The Haines Borough Assembly voted unanimously last week to join the Alaska Remote Seller Sales Tax Commission—a state board established to implement the statewide administration of remote sales tax collection and remittance.
The move comes nearly a year after Amazon announced last January that it would begin collecting and remitting sales tax to Alaska communities, including the Haines Borough’s 5.5 percent sales tax. The announcement caused some confusion about how online retailers such as Amazon would follow the 105 taxing jurisdictions in Alaska. The Alaska Municipal League has since spearheaded the effort to create and establish a common set of definitions that organize equitable collection and remittance of sales tax online.

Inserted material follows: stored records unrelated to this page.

-- ==== Sys2Proof/Laws/Decode.lean ====
section
/-! SUPPORT. Byte order helpers and the decoder: splitting and joining a 16-bit value, and what
`decode` does with each format. -/

namespace Sys2Proof

theorem joinBytes_toNat (hi lo : Byte) : (joinBytes hi lo).toNat = hi.toNat * 256 + lo.toNat := by
  have h : (joinBytes hi lo).toNat = hi.toNat <<< 8 ||| lo.toNat := BitVec.toNat_append hi lo
  rw [h, ← Nat.shiftLeft_add_eq_or_of_lt lo.isLt, Nat.shiftLeft_eq]

theorem lowByte_toNat (w : Word) : (lowByte w).toNat = w.toNat % 256 := by simp [lowByte]

theorem highByte_toNat (w : Word) : (highByte w).toNat = w.toNat / 256 := by
  have := w.isLt
  simp [highByte, Nat.shiftRight_eq_div_pow]
  omega

@[simp] theorem lowByte_joinBytes (hi lo : Byte) : lowByte (joinBytes hi lo) = lo := by
  apply BitVec.eq_of_toNat_eq
  have := lo.isLt
  rw [lowByte_toNat, joinBytes_toNat]
  omega

@[simp] theorem highByte_joinBytes (hi lo : Byte) : highByte (joinBytes hi lo) = hi := by
  apply BitVec.eq_of_toNat_eq
  have := lo.isLt
  rw [highByte_toNat, joinBytes_toNat]
  omega

@[simp] theorem joinBytes_high_low (w : Word) : joinBytes (highByte w) (lowByte w) = w := by
  apply BitVec.eq_of_toNat_eq
  rw [joinBytes_toNat, lowByte_toNat, highByte_toNat]
  omega

/-! ## decode, by the format of the opcode byte (30_encoding.md R61) -/

theorem decode_none {op : Byte} (h : decodeOpcode op = none) (rest : List Byte) :
    decode (op :: rest) = .error (.unimplementedOpcode op) := by simp [decode, h]

theorem decode_op {op : Byte} {i : Instr} (h : decodeOpcode op = some (.op i)) (rest : List Byte) :
    decode (op :: rest) = .ok (i, rest) := by
  simp [decode, h, OpcodeForm.withOperand]

theorem decode_d8 {op : Byte} {mk : Byte → Instr} (h : decodeOpcode op = some (.d8 mk)) (d8 : Byte)
    (rest : List Byte) : decode (op :: d8 :: rest) = .ok (mk d8, rest) := by
  simp [decode, h, OpcodeForm.withOperand]

theorem decode_a16 {op : Byte} {mk : Word → Instr} (h : decodeOpcode op = some (.a16 mk)) (lo hi : Byte)
    (rest : List Byte) : decode (op :: lo :: hi :: rest) = .ok (mk (joinBytes hi lo), rest) := by
  simp [decode, h, OpcodeForm.withOperand]

end Sys2Proof
end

Haines Borough finance director Jila Stuart will represent Haines on the commission. She said there have already been issues with remote sellers following Haines’ tax code. “They lack mechanisms and infrastructure to know how to apply the taxes correctly,” Stuart said. “They get confused about what rate applies and we don’t believe they understand our exemptions.”
Online retailers’ voluntary decision to charge and remit sales tax in Alaska comes in the wake of a 2018 U.S. Supreme Court decision that eliminated a previous “physical presence requirement” in South Dakota for collecting sales tax.
The court said the administration of remote sales tax should not create an undue burden on retailers. Stuart said she believes Alaska would be an undue burden without centralized administration. “We also suspect, though we don’t know for sure, that after the commission is operating Amazon and other retailers currently collecting will cease to collect sales tax in Alaskan jurisdictions that don’t opt in,” Stuart said.
The AML intergovernmental agreement is voluntary, but municipalities that don’t “sign on are less likely to see remote sellers comply with their individualized tax codes,” an AML letter states.
Each local government still maintains its own tax rate and exemptions. The commission will be a delegated taxing authority. The commission will contract with AML to administer the centralized administration. Costs are still being determined, Stuart said.
Online sellers have remitted about $36,000 in sales tax to the borough from January through June, Stuart said.